Scenes from St. Petersburg coffee shops

Slices of life in pursuit of lattes.
A barista Ken doll, sporting a millennial man bun, greets coffee lovers at Banyan in St. Petersburg. He was a gift from the Clark family.
A barista Ken doll, sporting a millennial man bun, greets coffee lovers at Banyan in St. Petersburg. He was a gift from the Clark family. [ Courtesy of Roy Peter Clark ]
Published Jul. 13|Updated Jul. 13

A coffee shop is where you can find a community in action. At Uptown Eats, about 10 of us sit along the sidewalk of Dr. Martin Luther King Jr. Street N at black wrought-iron tables. We are strangers. One man is working studiously on his computer.
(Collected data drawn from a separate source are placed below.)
/-- DOMAIN_SET, WAKE_ARM, and what ends them (R416 to R422, R426, R427, R497): a clean DOMAIN_SET quiesces the ON Islets it lowers
and asks the UP ports it lowers to sleep, then waits; when all is ready, or at its timeout, it proceeds or ends BUSY; a transition that
may finish takes its restore delay and reaches its state; an armed pin that fired disarms itself and raises its targets. -/
def Obligations.DomainCommands : Prop :=
  ∀ s : State,
    (∀ r, s.mgmtRun 64 0x84 = some r → s.mgt.bootDone = true →
      let e := r.entry
      let checks :=
        [(24, setDomains.all (fun d => targetCode e 24 d == 0)), (29, decide (leAt e 29 1 / 64 ≠ 0)),
         (30, decide (1000 < leAt e 30 2)), (34, decide (leAt e 34 1 / 16 ≠ 0)), reservedBad e 35 64]
      (∀ o, firstBad checks = some o → exec .domainSet s = .next (malformed s 64 r subDesc o)) ∧
      (∀ d, d < 33 → Clean checks → s.breaksOrder e 24 d = true → (∀ k, k < d → s.breaksOrder e 24 k = false) →
        exec .domainSet s = .next (malformed s 64 r subDomainOrder d)) ∧
      (Clean checks → (∀ d, d < 33 → s.breaksOrder e 24 d = false) →
        (∀ d, d < 16 → targetCode e 24 d = 3 → s.windowOn d = false) →
        (∀ k, k < 2 → targetCode e 24 (20 + k) = 3 → s.stackOwned k = false) →
        let t := setDomains.foldl (fun (u : State) d =>
          match targetState (targetCode e 24 d) with
          | none => u
          | some x =>
            if (u.domSt d).rank ≤ x.rank then u
            else if d < 16 ∧ u.domSt d = .on then u.setIslet d { u.islet d with quiesce := true }
            else if 22 ≤ d ∧ d < 32 ∧ (u.port (d - 22)).st = .up then
              (u.setPort (d - 22) { u.port (d - 22) with sleepTo := some x, sleepAcked := false }).sleepNote (d - 22) .sleepReq (x == .off)
            else u) s
        exec .domainSet s = .next (t.mgmtWait 64 [1]))) ∧
    (∀ r, s.mgmtBusy 64 0x84 = some r → r.aux.headD 0 = 1 → s.mgmtBusy 64 0x8E = none →
      (s.loweringReady r.entry = true → exec (.quiesceDone 64) s = .next (s.startTransitions r.entry)) ∧
      (let t := s.advanceTo (r.start + leAt r.entry 30 2 * 100000)
       exec (.quiesceTimeout 64) s =
         .next (if t.loweringReady r.entry then t.startTransitions r.entry else t.quiesceFailed r.entry))) ∧
    (∀ q r, s.mgmtBusy q 0x8E = some r →
      let n := r.aux.getD 0 16
      (r.aux.getD 2 0 = 0 → s.quiet n = true → (s.islet n).testing = false → s.on n = true →
        exec (.quiesceDone q) s = .next (waits (s.setIslet n { s.islet n with testing := true }) q r [n, r.aux.getD 1 0, 1])) ∧
      (r.aux.getD 2 0 ≠ 1 → s.testReady r = false →
        let t := ended (s.advanceTo (r.start + leAt r.entry 28 4 * 100000)) q r stBusy 0
        exec (.quiesceTimeout q) s = .next ((t.setIslet n { t.islet n with quiesce := t.keepsQuiet n }).reevaluate))) ∧
    (∀ d x, (s.domain d).target = some x → s.mayMove d = true → (d = 20 ∨ d = 21 → s.mgt.bootDone = true) →
      ∃ t, exec (.domainTransitionDone d) s = .next t ∧
        (d < 33 → (s.domain d).wake = none → (t.domSt d = x ∧ (t.domain d).target = none)) ∧
        s.time ≤ t.time ∧ (s.domain d).began + restoreDelay d (s.domSt d) x ≤ t.time) ∧
    (∀ r, s.mgmtRun 64 0x85 = some r →
      let e := r.entry
      let src := leAt e 24 1
      let p := s.pin (src - 16)
      (bit (leAt e 25 1) 0 = true → 16 ≤ src → src < 24 → p.configured = true → p.func = 0 → p.oe = false → p.irq ≠ 0 →
        leAt e 25 1 / 2 = 0 → (reservedBad e 26 40).2 = false → (∀ d, d < 33 → targetCode e 40 d ≤ 1) → leAt e 45 1 / 64 = 0 →
        (reservedBad e 46 48).2 = false → leAt e 50 1 / 16 = 0 → (reservedBad e 51 64).2 = false →
        (∀ d, d < 16 → targetCode e 40 d = 1 → ∃ k, 16 ≤ k ∧ k < 20 ∧ s.wouldBe e 40 k = .on) →
        (∀ k, k < 4 → targetCode e 40 (16 + k) = 1 → s.wouldBe e 40 (20 + k / 2) ≠ .off) →
        let t := s.setArm src true (setDomains.filter (fun d => decide (targetCode e 40 d = 1)))
        exec .wakeArm s = .next (ended (t.setPin (src - 16) { t.pin (src - 16) with fired := false }) 64 r stDone 0)) ∧
      (bit (leAt e 25 1) 0 = false → src < 10 → leAt e 25 1 / 2 = 0 → (reservedBad e 26 40).2 = false → leAt e 45 1 / 64 = 0 →
        (reservedBad e 46 48).2 = false → leAt e 50 1 / 16 = 0 → (reservedBad e 51 64).2 = false →
        exec .wakeArm s =
          .next (ended (s.setArm src false (setDomains.filter (fun d => decide (targetCode e 40 d = 1)))) 64 r stDone 0))) ∧
    (∀ k, k < 8 → (s.pin k).fired = true → s.power.wakePins.getLsbD k = true →
      exec (.pinWake k) s = .next ((s.setPin k { s.pin k with fired := false }).fireWake (16 + k) 2))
At his elbow is a pile of papers, the makings of a manuscript, perhaps. He leaves his seat and heads inside, presumably to the restroom. It’s a cloudy morning, and the wind picks up and catches the edge of the manuscript, blowing dozens of sheets of paper onto the sidewalk and into the busy street. All the strangers jump to their feet, grabbing up the pages, even dashing over the curb before speeding vehicles can do their worst. We return the papers to the table and put a weight on them. The man emerges, sits back down, notices that his pages are no longer in their original order.

Black Crow

This location may be the hippest, hippiest cafe in town, adjacent to Tombolo Books. Folks can sit inside or at tables on the patio. I am standing near the bar, waiting for our iced lattes. A young woman stalks in and barks in a voice loud enough for everyone to hear: “I just got s--t on!” The servers look at her. She repeats the profanity, this time with both arms outstretched. “I just got s--t on!” It might be the kind of thing you say if somebody insulted you. But now, standing next to her, I figure it out. A spirited sparrow has bird-bombed the young lady. I grab the paper napkins and wipe her right arm. “Did it get me in the hair?” “No, you’re good,” I say. She looks disgusted. “You know, they say that’s good luck,” I say. “Yeah, so I’ve heard.”

Craft Kafe

It is the morning after the Tampa Bay Lightning beat the New York Rangers to qualify for their third consecutive Stanley Cup Final. The backbone of the team is a man named Andrei Vasilevskiy, often called the world’s greatest hockey goaltender. I am told by a server that we just missed “Vasy,” who is said to like his lattes. With a friend I begin this comic riff. Maybe Vasy comes to St. Pete for coffee rather than Tampa because we are named after the most famous city in his native Russia. (So happy we were named St. Petersburg before it became Leningrad or Stalingrad!) What if we challenged Vasy to a stunt for charity? We’d get a bunch of muffins and throw them at him and see how many he could catch, kick or knock aside. To test whether he was truly the greatest, we’d make him do it, as they say of great goalies, “standing on his head.”

Banyan

Banyan, attached to the Morean Arts Center on Central Avenue, has signs of the Clark family all over it. I donated an old typewriter to the decor. My daughter Lauren created book folding art, with the cafe logo across the front. They keep a tiny photo of Karen and me near the register. But the best artifact we donated is a doll representing Barbie’s boyfriend Ken. This Ken is no pretty boy from the 1950s. Part of the “You can be anything” collection, this doll is Barista Ken. He works at the coffee shop. He sports a stylish man bun that marks him as a member of the millennial generation. We decide Ken is too old-fashioned a name, so we rename him Blaze. The baristas hang him from surprising places around the cafe, always hard at work, always ready to greet a customer with his ready smile.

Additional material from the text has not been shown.